Türkiye`de yayılış gösteren Macrovipera lebetina (Linnaeus, 1758), Montivipera xanthina (Gray, 1849) ve Vipera ammodytes (Linnaeus, 1758) zehirlerinin karşılaştırmalı proteomik karakterizasyonu, koagülasyon üzerindeki etkilerinin ve sitotoksisitelerinin belirlenmesi

Abstract

Doğal zehirler eski tarihlerden beri doğa bilimcilerin ve araştırmacıların ilgisini çekmiştir ve bunlar arasında en fazla araştırılan ise yılan zehirleri olmuştur. Son yıllarda peptit tabanlı ilaç geliştirme konusuna olan ilgi nedeniyle hayvan zehirleriyle ilgili araştırmaların sayısı artmıştır.Bu tez çalışmasının amacı, Türkiye'de yayılış gösteren tıbbi öneme sahip üç engerek türünün (Macrovipera lebetina, Montivipera xanthina, Vipera ammodytes) zehirlerini kütle spektrometresi tabanlı modern proteomik yöntemlerle karakterize ederek farklılıkları tespit etmek, sitotoksisitelerini ve koagülasyon üzerindeki etkilerini belirlemek ve biyoteknolojik kullanım potansiyellerini irdelemektir.Bu amaçla tez kapsamında yapılan arazi çalışmalarıyla türler doğadan elde edilmiş ve bu üç türün zehirleri 2D-PAGE, jel filtrasyon ve ters faz kromatografisi ve yüksek çözünürlüklü kütle spektrometresi gibi biyoanalitik teknikler ile profillenerek varyasyonları belirlenmiştir.

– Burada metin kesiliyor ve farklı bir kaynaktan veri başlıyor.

-- ==== Sys2Proof/Machine/Tree.lean ====
section
/-! DEFINITION. BUILD and CODEGEN (41_tree.md R120 to R125). -/

namespace Sys2Proof.Machine

open Sys2Proof

/-- An element of BUILD's priority queue: a node's frequency and index, which are its key (R121). -/
structure QueueItem where
  freq : Nat
  idx : Nat
  deriving DecidableEq, Repr

/-- key(i) < key(j): by frequency, then by index (R121). -/
def QueueItem.before (x y : QueueItem) : Bool :=
  decide (x.freq < y.freq) || (decide (x.freq = y.freq) && decide (x.idx < y.idx))

/-- argmin over the queue, and the queue without it (R121). -/
def extractMin : List QueueItem → Option (QueueItem × List QueueItem)
  | [] => none
  | x :: xs =>
    match extractMin xs with
    | none => some (x, [])
    | some (m, rest) => if x.before m then some (x, xs) else some (m, x :: rest)

/-- The internal nodes in creation order, and the index of the root. -/
structure Merged where
  nodes : List Node
  root : Nat
  deriving DecidableEq, Repr

/-- The merge loop of R120: extract two (first left, second right), reinsert their sum at index `next`, until one
element remains. Each turn removes one element, so a queue of n elements needs n turns at most. -/
def mergeLoop : Nat → Nat → List QueueItem → Merged
  | 0, _, _ => { nodes := [], root := 0 }
  | turns + 1, next, queue =>
    match extractMin queue with
    | none => { nodes := [], root := 0 }
    | some (x, queue1) =>
      match extractMin queue1 with
      | none => { nodes := [], root := x.idx }
      | some (y, queue2) =>
        let f := x.freq + y.freq
        let rest := mergeLoop turns (next + 1) ({ freq := f, idx := next } :: queue2)
        { nodes := .internal (BitVec.ofNat 32 f) (BitVec.ofNat 9 x.idx) (BitVec.ofNat 9 y.idx) :: rest.nodes
          root := rest.root }

/-- The symbols that occur and their counts, in ascending order of the symbol: the leaves at indices 1, 2, ... (R120). -/
def occurring (f : FreqTable) : List (Byte × Word) := (indexed f).filter fun p => decide (p.2 ≠ 0#32)

/-- The leaf node of a symbol (R120). -/
def leafOf (p : Byte × Word) : Node := .leaf p.1 p.2

/-- The queue the leaves seed (R120). -/
def seedQueue (leaves : List (Byte × Word)) : List QueueItem :=
  leaves.zipIdx.map fun p => { freq := p.1.2.toNat, idx := p.2 + 1 }

/-- An arena from the nodes at indices 0, 1, ..., every further entry NONE. -/
def arenaOf (nodes : List Node) : Arena :=
  ⟨⟨(nodes ++ List.replicate 512 Node.none).take 512⟩, by
    rw [List.size_toArray, List.length_take, List.length_append, List.length_replicate]; omega⟩

/-- The committed result of BUILD (R120). -/
def runBuild (s : State) : Except Raise State :=
  let leaves := occurring s.freq
  let n := leaves.length
  let merged := mergeLoop n (n + 1) (seedQueue leaves)
  let count := n + merged.nodes.length
  .ok { s with node := arenaOf (.none :: (leaves.map leafOf ++ merged.nodes))
               root := BitVec.ofNat 9 merged.root
               nnode := BitVec.ofNat 10 count }

/-- BUILD (R120): it cannot fail. -/
def execBuild (s : State) : Host.Outcome State Fault Refusal := .next (s.settle .build (runBuild s))

/-- `visit(i, p)` of R124: the leaves below node `i` with their paths, left to right. `depth` bounds the walk: a tree of
256 leaves has paths of at most 255 bits (R122). None where NODE is no such tree (R41). -/
def visit (t : Arena) : Nat → BitVec 9 → Bits → Option (List (Byte × Bits))
  | 0, _, _ => none
  | depth + 1, i, p =>
    match nodeAt t i with
    | .none => none
    | .leaf x _ => some [(x, p)]
    | .internal _ l r =>
      match visit t depth l (p ++ [false]), visit t depth r (p ++ [true]) with
      | some a, some b => some (a ++ b)
      | _, _ => none

/-- The single-leaf override of R125: the code [0]. -/
def singleCode : Code := { bits := [false], len_range := by decide }

/-- A bit sequence as a code, if its length is in [1, 255] (R42). -/
def codeOf (u : Bits) : Option Code :=
  if h : 1 ≤ u.length ∧ u.length ≤ 255 then some { bits := u, len_range := h } else none

/-- The assignments T[sym] <- path of R124, in the order of the walk. -/
def assignCodes : CodeTable → List (Byte × Bits) → Option CodeTable
  | t, [] => some t
  | t, (x, p) :: rest =>
    match codeOf p with
    | none => none
    | some c => assignCodes (setEntry t x c) rest

/-- The code table and its number of entries for the tree at `r` (R124): none where NODE is no tree (R41). -/
def deriveCodes (t : Arena) (r : BitVec 9) : Option (CodeTable × Nat) :=
  if r = 0#9 then some (emptyTable, 0)
  else
    match nodeAt t r with
    | .leaf x _ => some (setEntry emptyTable x singleCode, 1)
    | _ =>
      match visit t 256 r [] with
      | none => none
      | some paths =>
        match assignCodes emptyTable paths with
        | none => none
        | some table => some (table, paths.length)

/-- CODEGEN (R124): on every NODE that is a tree (R41) it cannot fail. -/
def execCodegen (s : State) : Host.Outcome State Fault Refusal :=
  match deriveCodes s.node s.root with
  | none => .fault .nodeNotATree
  | some (table, m) => .next (s.settle .codegen (.ok { s with ct := table, nsym := BitVec.ofNat 9 m }))

end Sys2Proof.Machine
end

Kütle spektrometresi kullanılarak gerçekleştirilen de novo amino asit dizileme tabanlı yaklaşım ile üç türün zehirlerinin proteomik karakterizasyonları yüksek doğrulukta gerçekleştirilerek içerdikleri protein aileleri belirlenmiştir.Zehirlerin sitotoksisiteleri, koagülasyon ve platelet kümeleşmesi üzerindeki etkileri belirlenerek, ileride yapılacak biyoaktivite rehberli karakterizasyon çalışmaları için rehber niteliğinde sonuçlar elde edilmiştir. Macrovipera lebetina ve Montivipera xanthina zehrinde belirgin olarak görülen anti-platelet aktiviteler, bu türlerin zehirlerinden patentli ürünlere dönüşecek yeni moleküllerin keşfedilme potansiyeli olduğunu göstermiştir. Ayrıca proteomik karakterizasyon sonuçları da elde edilen biyolojik aktiviteler ile uyumlu bulunmuştur.Tez kapsamında yapılan çalışmalar Türkiye'de ilk olma niteliğindedir ve bu alanın Türkiye'de gelişmesi için önemli bir bilgi birikimi oluşturmuştur. Tez kapsamında elde edilen bilgiler ışığında gerçekleştirilecek devam projeleri ile aktif peptit ve proteinlerin saflaştırılması ve detaylı karakterizasyonları mümkün olabilecektir.

Natural venoms have always fascinated naturalists and researchers, and the most investigated one among them is snake venoms. Due to the great interest on peptide based drug development of late years, researches on animal venoms have significantly increased.The aim of this thesis is to characterize the venom components of three medicinally important Turkish vipers by mass spectrometry-based modern proteomic methods and determine the variations, to assess their cytotoxicity and to evaluate their biotechnological usage potential with a special attention on their effects on coagulation cascade and platelet aggregation.For this purpose, vipers were collected in the nature by field studies, their venoms were profiled by bioanalytical methods such as 2D-PAGE, gel filtration and reverse phase chromatography and high resolution mass spectrometry. Venom proteomes of three species included in the thesis were characterized and the protein families were identified by mass spectrometry based de novo amino acid sequencing approach.Effects of crude venoms on blood coagulation and platelet aggregation, as well as their cytotoxic activity were screened, which will guide the further studies on the bioactivity guided characterization of the venom samples. Detection of the significant anti-platelet activity of the venom of Macrovipera lebetina and Montivipera xanthina shows that these venoms are potential sources of novel bioactive molecules to be discovered and patented. Additionally, the results of the proteomic characterization studies correlated with the biological activities.This thesis is a pioneering study in toxinology field in Turkey and has created an important knowledge for the development of this field. In light of the results obtained in this thesis, purification and detailed characterization of the active peptide and protein components will be possible with further studies.